Originally, the reviewers scored the paper 3x Borderline Accept and 1x Borderline Reject. Two of the reviewers asked the authors to further discuss the performance on difficult multi-subject tasks such as where subjects overlap in the same region of the target image. The authors properly address this in the rebuttal (showing experimental results), and had partially addressed this in the original paper. Reviewer 7KJw asks for more extensive results in generalizability, identity metrics and memory performance which was properly addressed. In general, the other weaknesses found were relatively small and properly addressed, except using the method with other diffusion models instead of Flux which the authors could not properly address. Nevertheless, that is a minor issue.

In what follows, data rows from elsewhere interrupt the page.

/-- One ring of a lane group in a lock-loop update (R240, R241): the lock error in 0.1 GHz, whether the detector signal is
lost, and the loop output u before the feed-forward term. -/
structure RingReading where
  /-- lock error e in 0.1 GHz -/
  err : Int := 0
  /-- detector signal lost -/
  lost : Bool := false
  /-- loop output u, 16 bits -/
  u : BitVec 16 := 0
deriving DecidableEq, Repr, Inhabited

/-! ### Operands of calibration (chapter 10) -/

/-- What a calibration measures of one lane group (R241, R268). -/
structure CalReading where
  /-- the group -/
  group : LaneRef
  /-- heater codes at lock, ring 0 first -/
  codes : List (BitVec 16) := []
  /-- heater gain G in codes per K -/
  gain : Nat := 0
  /-- its factory value, which the part keeps -/
  gainRef : Nat := 0
  /-- couplings k_ij in units of 2^-20, ring i and ring i + k - 3 at 7 × i + k, own ring 0 (full calibration) -/
  couplings : List Int := []
  /-- a coupling beyond three rings reads above 0.01 (full calibration) -/
  farCoupling : Bool := false
  /-- modulator bias codes -/
  bias : List (BitVec 12) := []
  /-- lowest extinction in 0.1 dB -/
  extinction : Nat := 50
  /-- receiver offset codes -/
  offsets : List (BitVec 10) := []
  /-- T_cal less the nearest die sensor, in 1/128 °C -/
  tcalError : Int := 0
  /-- lowest Q of the margin check, in tenths -/
  q : Nat := 71
  /-- T_cal in 1/128 °C -/
  tcal : Int := 0
  /-- H_cal, the mean heater power at calibration -/
  hcal : Nat := 0
  /-- g in codes per K -/
  thermoGain : Nat := 0
  /-- wavelengths that cannot lock on the old values, where the group fails -/
  noLock : List WaveRef := []
deriving DecidableEq, Repr, Inhabited

/-! ### Operands of the bonds (chapter 16) -/

/-- A training unit (R400). -/
inductive BondUnit where
  /-- interface groups of the die at a plaza: direction (inbound of the die), unit -/
  | interface (plaza : PlazaNo) (inbound : Bool) (unit : Fin 64)
  /-- the row groups of a pod -/
  | row (pod : PodRef)
  /-- the private group of a pod -/
  | priv (pod : PodRef)
deriving DecidableEq, Repr

/-- What a wire test finds (R405, R411): the physical wires that show an error. -/
inductive WireTest where
  /-- a suspect row group (0 to 15) or private group (16) of a pod -/
  | podGroup (pod : PodRef) (group : Fin 17) (bad : List (Fin 272))
  /-- a suspect interface group: plaza, direction, group -/
  | interfaceGroup (plaza : PlazaNo) (inbound : Bool) (group : Fin 640) (bad : List (Fin 34))
  /-- every group of a unit in training, as one end reads it: Boulevard or SD side, wires by position -/
  | training (unit : BondUnit) (far : Bool) (bad : List (List (Fin 512)))
deriving DecidableEq, Repr

/-- A sideband frame as it arrives (R409): its unit and the end that receives it (far: the Boulevard or SD side), the 64-bit
word and its CRC-16. -/
structure SideFrame where
  /-- the training unit -/
  unit : BondUnit
  /-- the receiving end is the far one -/
  far : Bool
  /-- the frame word -/
  word : BitVec 64
  /-- CRC-16 -/
  crc : BitVec 16
deriving DecidableEq, Repr

/-- A sideband (R408): of one direction of a die, of a row path or of a private channel. -/
inductive SideRef where
  /-- a direction of the die at a plaza -/
  | die (plaza : PlazaNo) (inbound : Bool)
  /-- a direction of a pod's row path -/
  | row (pod : PodRef) (inbound : Bool)
  /-- a direction of a pod's private channel -/
  | priv (pod : PodRef) (inbound : Bool)
deriving DecidableEq, Repr

/-! ### Operands of clocks, power and heat (chapter 17) -/

/-- The measured power of a shallot over 10 µs, in 0.25 W: in all, and of its AD alone (R427). -/
structure PowerReading where
  /-- the shallot -/
  sh : Fin 8
  /-- shallot power -/
  power : BitVec 16
  /-- AD power -/
  ad : BitVec 16
deriving DecidableEq, Repr

/-- The AD power that the activity model of a shallot gives at a check, in 0.25 W (R437). -/
structure Activity where
  /-- the shallot -/
  sh : Fin 8
  /-- P -/
  power : BitVec 16
deriving DecidableEq, Repr

/-! ### Operands of the memory stacks (chapter 11) -/

/-- What the check symbols say of a 64-byte unit of a request (R281, R283): the unit's index in the request, its DRAM row, and
whether the second reading fails too. A unit that is not named reads correct. -/
structure MemFault where
  /-- index of the unit in the request -/
  unit : Nat := 0
  /-- the DRAM row that holds it -/
  row : Nat := 0
  /-- uncorrectable; otherwise corrected -/
  fails : Bool := false
deriving DecidableEq, Repr, Inhabited

/-- What the DRAM of a stack does with one request. -/
structure MemEnv where
  /-- units that do not read correct -/
  faults : List MemFault := []
  /-- corrections by the core dies' on-die ECC (R289) -/
  odecc : Nat := 0
  /-- the bank has no spare row for a repair (R282) -/
  noSpare : Bool := false
deriving DecidableEq, Repr, Inhabited

/-! ### Operands of the gateways (chapters 12 and 13) -/

/-- A sub-port: port × 8 + sub-port, with port 8g + p of gateway g (R291). -/
abbrev SubPortNo := Fin 128

/-- A received Ethernet frame, as the checks of R294 and R295 see it. -/
structure RxEth where
  /-- bytes from the destination address to the FCS -/
  len : Nat := 64
  /-- the FCS holds -/
  fcsOk : Bool := true
  /-- receive secure channel of the SecTAG -/
  sc : Fin 4 := 0
  /-- secure association of the channel -/
  an : Fin 2 := 0
  /-- MACsec packet number -/
  pn : Nat := 0
  /-- the association came into use with a new key at this frame, so its packet numbers start again (R295) -/
  newKey : Bool := false
  /-- the MACsec integrity check holds -/
  macOk : Bool := true
  /-- the frame is IPv6 -/
  ipv6 : Bool := true
  /-- it is an IEEE 1588 message -/
  ptp : Bool := false
  /-- a datagram to the Reach UDP port whose OP is reserved (R323, R324) -/
  badOp : Bool := false
  /-- destination address -/
  dst : BitVec 128 := 0
  /-- payload -/
  payload : List (BitVec 8) := []
deriving DecidableEq, Repr, Inhabited

/-- A scheduled DATA datagram (R302). -/
structure SchedPkt where
  /-- STREAM -/
  stream : BitVec 16 := 0
  /-- STEP -/
  step : BitVec 64 := 0
  /-- SEQ -/
  seq : Nat := 0
  /-- COUNT -/
  count : Nat := 1
  /-- OFFSET in units of 64 B -/
  offset : Nat := 0
  /-- the data, LENGTH bytes -/
  data : List (BitVec 8) := []
deriving DecidableEq, Repr, Inhabited

/-- A datagram to the service endpoint (R309). -/
structure SvcCall where
  /-- SESSION -/
  session : BitVec 32 := 0
  /-- CALL -/
  call : BitVec 64 := 0
  /-- LENGTH -/
  len : BitVec 32 := 0
  /-- ciphertext and tag -/
  sealed : List (BitVec 8) := []
  /-- source address -/
  src : BitVec 128 := 0
deriving DecidableEq, Repr, Inhabited

/-- A Reach packet as a gateway receives it (R321); the command says its OP. -/
structure ReachIn where
  /-- the sub-port that received it -/
  sub : SubPortNo := 0
  /-- source package, by its address (R306) -/
  src : Fin 2048 := 0
  /-- destination package, by its address -/
  dst : Fin 2048 := 0
  /-- VERSION -/
  version : BitVec 8 := 1
  /-- FLAGS -/
  flags : BitVec 16 := 0
  /-- ENGINE -/
  engine : BitVec 8 := 0
  /-- AOP -/
  aop : BitVec 8 := 0
  /-- STATUS -/
  status : BitVec 8 := 0
  /-- HFLAG -/
  hflag : BitVec 4 := 0
  /-- SEQ -/
  seq : BitVec 32 := 0
  /-- LENGTH -/
  length : BitVec 16 := 0
  /-- REGION -/
  region : BitVec 16 := 0
  /-- OFFSET -/
  offset : BitVec 64 := 0
  /-- KEY -/
  key : BitVec 64 := 0
  /-- STEP -/
  step : BitVec 64 := 0
  /-- MSG -/
  msg : BitVec 32 := 0
  /-- COUNT -/
  count : BitVec 32 := 0
  /-- TALLY -/
  tally : BitVec 32 := 0
  /-- data bytes -/
  data : List (BitVec 8) := []
deriving DecidableEq, Repr, Inhabited

/-! ### Operands of the loader and of Mews (chapters 08 and 19) -/

/-- An uncorrectable error met while the staged image is read (R520): the check that runs, the image offset of the unit, and
the stack and unit that hold it. -/
structure StagedUe where
  /-- the check that runs -/
  check : Fin 9 := 1
  /-- image offset of the 64-byte unit -/
  off : Nat := 0
  /-- stack -/
  stack : Fin 16 := 0
  /-- unit number -/
  unit : BitVec 30 := 0
deriving DecidableEq, Repr, Inhabited

/-- The report of one twin at a step completion (R396). -/
structure TwinReport where
  /-- the shallot -/
  sh : Fin 8 := 0
  /-- CRC-64 over its outbound writes of the step -/
  digest : BitVec 64 := 0
  /-- TWIN_FAULT -/
  fault : Bool := false
deriving DecidableEq, Repr, Inhabited

/-- A Mews request as its last packet completes it (R478): the port that received it, the header fields, BODY and AUTH; the
command says its OPCODE. -/
structure MewsReq where
  /-- port: 0 RGMII, 1 I3C or SMBus -/
  port : Fin 2 := 0
  /-- TAG -/
  tag : BitVec 16 := 0
  /-- CRED -/
  cred : BitVec 8 := 0xFF
  /-- SEQ -/
  seq : BitVec 64 := 0
  /-- BODY -/
  body : List (BitVec 8) := []
  /-- AUTH -/
  auth : List (BitVec 8) := []
deriving DecidableEq, Repr, Inhabited

/-! ### Operands of bring-up and resets (chapter 20) -/

/-- A failure of the shallot self-test (R492): the test of its table, 1 to 5, and the pod that fails it. -/
structure BistFail where
  /-- the shallot -/
  sh : Fin 8
  /-- the test's order -/
  test : Fin 6
  /-- the pod -/
  pod : Fin 512
deriving DecidableEq, Repr

/-- A stack that fails its training (R274): the pseudo-channels of it that are up. -/
structure StackDown where
  /-- the stack -/
  stack : Fin 16
  /-- pseudo-channels up -/
  pcUp : BitVec 7
deriving DecidableEq, Repr

/-- What the end of a phase of R489 shows. -/
inductive PhaseEnd where
  /-- phase 1: fuses read, firmware verified -/
  | firmware
  /-- phase 2: every rail within tolerance -/
  | rails
  /-- phase 3: which conductors pass their self-test, and the units that fell to lane zero or are down -/
  | joins (c0 c1 : Bool) (fallback down : List BondUnit)
  /-- phase 4: lamps warm, due crossfades done -/
  | lamps
  /-- phase 5: full calibration done -/
  | calibration
  /-- phase 6: stacks that failed training -/
  | trainStacks (down : List StackDown)
  /-- phase 7: gateway ports enabled -/
  | ports
  /-- phase 8: failures of the shallot self-test -/
  | selfTest (fails : List BistFail)
deriving DecidableEq, Repr

/-! ### Operands of security (chapter 18) -/

/-- The way of a session message (R451). -/
inductive HelloVia where
  /-- the DOE mailbox of the PCI Express function -/
  | doe
  /-- a datagram to the service endpoint from this address -/
  | net (src : BitVec 128)
deriving DecidableEq, Repr

/-- An OPEN (R451). -/
structure OpenMsg where
  /-- OFFER -/
  offer : BitVec 64 := 0
  /-- ROLE -/
  role : BitVec 8 := 0
  /-- FLAGS -/
  flags : BitVec 8 := 0
  /-- the 6 reserved bytes -/
  reserved : BitVec 48 := 0
  /-- IMAGE, 32 bytes -/
  image : List (BitVec 8) := []
  /-- CT, 1,568 bytes -/
  ct : List (BitVec 8) := []
  /-- CONFIRM, 32 bytes -/
  confirm : List (BitVec 8) := []
deriving DecidableEq, Repr

/-! ### Operands of the host interface (chapter 14) -/

/-- An opcode outside the command set, with the way it came (R367, R481). -/
inductive UnknownCmd where
  /-- a write of CMD_GO with this CMD_OPCODE and these arguments -/
  | host (opcode : BitVec 8) (args : List (BitVec 32))
  /-- a Mews request with this OPCODE -/
  | mews (opcode : BitVec 8) (m : MewsReq)
deriving DecidableEq, Repr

During the authors-reviewers stage, all three positive reviewers increased the score from Borderline Accept to Accept, explicitly mentioning that their concerns have been addressed and thus are happy to raise the score. Reviewer o5bb did not respond to the authors despite the authors and the AC trying multiple times to engage with them. However, after the exchange period, they also increased the score from Borderline Accept to Accept, saying that the authors have addressed their main concerns. Considering that the reviewer was the most senior reviewer, and considering the perfect consensus between the reviewers, there is not any remaining big issue for the authors to address that would block their publication.

To summarize, the AC and the reviewers like the following aspects of the paper:

  • The problem the authors address is interesting and well-executed.

  • There is sufficient novelty on the paper.

  • The paper is well-written.

  • The experimental results, be them qualitative and quantitative are very good.

I would urge the authors to use parts of the rebuttal to improve the paper for the camera-ready version. Congratulations to the authors for a very good paper!